The challenges faced by these two early Indonesian unicorns underline problems in the country’s tech start-up landscape, observers have noted. Scores of Indonesian tech companies failed in the early stages, they say, due to a heavy reliance on providing copycat services, a lack of technological innovation, and offering services for which there is a lack of demand.
Economist Wijayanto Samirin said the majority of tech companies are funded by investors whose investment timeframe ranges between five and seven years. After that, the companies are expected to turn a profit and be financially independent.
“Indonesia’s technology sector has just entered a consolidation phase, marked by the decline in the number of players because many did not survive due to competition… After this phase is over, the surviving ones are set to enjoy huge profits,” Mr Wijayanto, who was an economic adviser to Indonesia’s former vice-president Jusuf Kalla, told The Straits Times.
“The surviving companies must do efficiency drives, cut operating costs, end cash burning,” Mr Wijayanto stressed. “Investors are now less concerned about companies’ valuation and more concerned about profitability.”

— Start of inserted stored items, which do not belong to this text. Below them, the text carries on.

-- ==== Sys2Proof/Machine/Step.lean ====
section
/-! DEFINITION. Sys2Proof/Machine/Step.lean: one step of the block. -/

namespace Sys2Proof.Machine

/-- One step: the command at the front of the queue takes effect on the machine with the rest of the queue. With no command
waiting a cycle of the 200 MHz clock passes (DESIGN CHOICE, log 1). -/
def step (s : State) : Host.Outcome State Fault Refusal :=
  match s.pending with
  | [] => .next { s with core := tick s.core }
  | i :: r => exec i { s with pending := r }

/-- The machine with the command that a word spells at the front of its queue; unchanged where the word spells none. -/
def State.withFetchWord (s : State) (nbits w : Nat) : State :=
  match decodeTableWord nbits w with
  | some i => { s with pending := i :: s.pending }
  | none => s

end Sys2Proof.Machine
end

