-- ==== Sys2Proof/Machine/Core.lean ====
section
/-! DEFINITION. Sys2Proof/Machine/Core.lean: the machine as the host takes it. -/

def Sys2Proof.core : Host.Core :=
  { State := Sys2Proof.Machine.State, Fault := Sys2Proof.Machine.Fault, Refusal := Sys2Proof.Machine.Refusal,
    step := Sys2Proof.Machine.step, reset := Sys2Proof.Machine.State.reset }
end

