-- ==== Sys2Proof/Effects/DeviceWrites.lean ====
section
/-! DEFINITION. Sys2Proof/Effects/DeviceWrites.lean: what the commands of family DeviceWrites do:
for each, conditions on the machine and the operands under which it completes, and the machine it leaves. -/

namespace Sys2Proof.Effect
open Sys2Proof.Machine

/-- DEV_MARK_MODE_WRITE (R1). DEV.MARK_MODE takes the value. -/
def DevMarkModeWrite : Prop :=
  ∀ (s : State) (w : Writer) (v : Nat) (d : Desc),
    Row K.devMarkMode .rw d →
    v < 256 ^ K.devMarkMode.bytes →
    Accepts s w d v →
    DoesMem (.devMarkModeWrite w v) s (answered w d v (fun (e : Core) (m : List Host.Cell) => (e.set K.devMarkMode v, m)) s)

/-- PD_ENABLE_WRITE (R28). DEV.PD.ENABLE takes the value, and the domains that differ from it switch. -/
def PdEnableWrite : Prop :=
  ∀ (s : State) (w : Writer) (v : Nat) (d : Desc),
    Row K.devPdEnable .rw d →
    v < 256 ^ K.devPdEnable.bytes →
    Accepts s w d v →
    DoesMem (.pdEnableWrite w v) s (answered w d v (fun (e : Core) (m : List Host.Cell) => (pdSwitch (e.set K.devPdEnable v), m)) s)

/-- CH_COMMIT (R318). The staged values of the channel, with those of the writer, are asked to commit (now when the channel is idle, else at its boundary). -/
def ChCommit : Prop :=
  ∀ (s : State) (w : Writer) (n : Nat) (d : Desc),
    n < 8 →
    Row (K.chCommit n) .wo d →
    Accepts s w d 1 →
    DoesMem (.chCommit w n) s (answered w d 1 (fun (e : Core) (m : List Host.Cell) => (commitAsk n 1 [w] e, m)) s)

/-- DEV_COMMIT_NOW (R318). DEV.COMMIT 1 commits the device scope now and asks every channel to commit. -/
def DevCommitNow : Prop :=
  ∀ (s : State) (w : Writer) (d : Desc),
    Row K.devCommit .wo d →
    Accepts s w d 1 →
    DoesMem (.devCommitNow w) s (answered w d 1 (fun (e : Core) (m : List Host.Cell) => (devCommitNow w e, m)) s)

/-- DEV_COMMIT_STEP (R318). DEV.COMMIT 2 marks every scope for a COMMIT step of Quadrille. -/
def DevCommitStep : Prop :=
  ∀ (s : State) (w : Writer) (d : Desc),
    Row K.devCommit .wo d →
    Accepts s w d 2 →
    DoesMem (.devCommitStep w) s (answered w d 2 (fun (e : Core) (m : List Host.Cell) => (commitMark w e, m)) s)

/-- LOCK_ACQUIRE (R322). The writer owns the lock, with a fresh lease. -/
def LockAcquire : Prop :=
  ∀ (s : State) (w : Writer) (k : Nat) (d : Desc),
    k < 10 →
    Row (K.devLockAcquire k) .wo d →
    Accepts s w d 1 →
    DoesMem (.lockAcquire w k) s (answered w d 1 (fun (e : Core) (m : List Host.Cell) => (lockAcquire k w e, m)) s)

/-- LOCK_RELEASE (R322). The lock is free, and the values staged under it are withheld no longer. -/
def LockRelease : Prop :=
  ∀ (s : State) (w : Writer) (k : Nat) (d : Desc),
    k < 10 →
    Row (K.devLockRelease k) .wo d →
    Accepts s w d 1 →
    DoesMem (.lockRelease w k) s (answered w d 1 (fun (e : Core) (m : List Host.Cell) => (lockRelease k e, m)) s)

/-- STORE (R325). STORE begins. -/
def Store : Prop :=
  ∀ (s : State) (w : Writer) (d : Desc),
    Row K.devOpStart .wo d →
    Accepts s w d 1 →
    DoesMem (.store w) s (answered w d 1 (fun (e : Core) (m : List Host.Cell) => (opStart 1 e, m)) s)

/-- RESTORE_DEFAULTS (R325). RESTORE_DEFAULTS begins. -/
def RestoreDefaults : Prop :=
  ∀ (s : State) (w : Writer) (d : Desc),
    Row K.devOpStart .wo d →
    Accepts s w d 2 →
    DoesMem (.restoreDefaults w) s (answered w d 2 (fun (e : Core) (m : List Host.Cell) => (opStart 2 e, m)) s)

/-- IMAGE_VERIFY (R469). IMAGE_VERIFY begins. -/
def ImageVerify : Prop :=
  ∀ (s : State) (w : Writer) (d : Desc),
    Row K.devOpStart .wo d →
    Accepts s w d 3 →
    DoesMem (.imageVerify w) s (answered w d 3 (fun (e : Core) (m : List Host.Cell) => (opStart 3 e, m)) s)

/-- IMAGE_COMMIT (R470). IMAGE_COMMIT begins. -/
def ImageCommit : Prop :=
  ∀ (s : State) (w : Writer) (d : Desc),
    Row K.devOpStart .wo d →
    Accepts s w d 4 →
    DoesMem (.imageCommit w) s (answered w d 4 (fun (e : Core) (m : List Host.Cell) => (opStart 4 e, m)) s)

/-- DRAM_RETRAIN (R261). DRAM_RETRAIN begins. -/
def DramRetrain : Prop :=
  ∀ (s : State) (w : Writer) (d : Desc),
    Row K.devOpStart .wo d →
    Accepts s w d 5 →
    DoesMem (.dramRetrain w) s (answered w d 5 (fun (e : Core) (m : List Host.Cell) => (opStart 5 e, m)) s)

/-- PROF_TARGET_WRITE (R342). The alias entry names another object. -/
def ProfTargetWrite : Prop :=
  ∀ (s : State) (w : Writer) (a v : Nat) (d : Desc),
    a < 1024 →
    Row (K.profTarget a) .rwi d →
    v < 256 ^ (K.profTarget a).bytes →
    Accepts s w d v →
    DoesMem (.profTargetWrite w a v) s (answered w d v (fun (e : Core) (m : List Host.Cell) => (e.set (K.profTarget a) v, m)) s)

/-- DEV_RESET_WRITE (R430). A reset is asked for, and happens once the command is over. -/
def DevResetWrite : Prop :=
  ∀ (s : State) (w : Writer) (v : Nat) (d : Desc),
    Row K.devReset .wo d →
    v < 256 ^ K.devReset.bytes →
    Accepts s w d v →
    DoesMem (.devResetWrite w v) s (answered w d v (fun (e : Core) (m : List Host.Cell) => (resetAsk e, m)) s)

/-- STATE_REQ_STANDBY (R437). DEV.STATE becomes STANDBY. -/
def StateReqStandby : Prop :=
  ∀ (s : State) (w : Writer) (d : Desc),
    Row K.devStateReq .wo d →
    Accepts s w d 2 →
    DoesMem (.stateReqStandby w) s (answered w d 2 (fun (e : Core) (m : List Host.Cell) => (setDevState 2 e, m)) s)

/-- STATE_REQ_READY (R437). The device goes to READY. -/
def StateReqReady : Prop :=
  ∀ (s : State) (w : Writer) (d : Desc),
    Row K.devStateReq .wo d →
    Accepts s w d 3 →
    DoesMem (.stateReqReady w) s (answered w d 3 (fun (e : Core) (m : List Host.Cell) => (toReady e, m)) s)

/-- STATE_REQ_PRINTING (R437). DEV.STATE becomes PRINTING. -/
def StateReqPrinting : Prop :=
  ∀ (s : State) (w : Writer) (d : Desc),
    Row K.devStateReq .wo d →
    Accepts s w d 5 →
    DoesMem (.stateReqPrinting w) s (answered w d 5 (fun (e : Core) (m : List Host.Cell) => (setDevState 5 e, m)) s)

/-- FW_CONFIRM (R472). The slot in use is CONFIRMED. -/
def FwConfirm : Prop :=
  ∀ (s : State) (w : Writer) (d : Desc),
    Row K.fwConfirm .wo d →
    Accepts s w d 1 →
    DoesMem (.fwConfirm w) s (answered w d 1 (fun (e : Core) (m : List Host.Cell) => (fwConfirm e, m)) s)

end Sys2Proof.Effect
end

Jakarta-based e-grocery stores such as TaniHub and Sayurbox – Covid-19-era-born digital platforms that bridge farmers and consumers, thereby cutting out the middleman – are struggling with their cash flows.
TaniHub, for example, failed to honour its debt services to creditors after it financed farmers who promised to deliver their harvest but defaulted.
Mr Henry told ST: “Tech companies tended to throw money at the farmers in need of cash without the usual prudent lending practice.” He added that such a role is predominantly carried out by local middlemen who know which farmers are honest and could be given loans.
Looking ahead, Indonesia’s start-ups will have to stay nimble and move quickly, with competition only set to ramp up.
“The prize of winning the Indonesia market is so big. They (foreign tech companies) are making Indonesia the last battleground in South-east Asia and using the ammunition they have collected elsewhere to rule the Indonesia market,” said Mr Henry.
Jakarta-based East Venture, one of Indonesia’s leading venture capital firms, told ST in an e-mail reply that the country’s digital sector is entering a new cycle, after start-up valuations rose and reached their peak between 2020 and 2021.
“In 2022 to 2023, we entered a new phase where there are continuous increases in interest rates in the US, inflation that is difficult to control, geopolitical pressures… So the entire technology ecosystem globally is facing pressure,” it added.
“Investors are becoming increasingly careful in providing funding. However, it is always worth remembering that money is still available for good companies,” it said.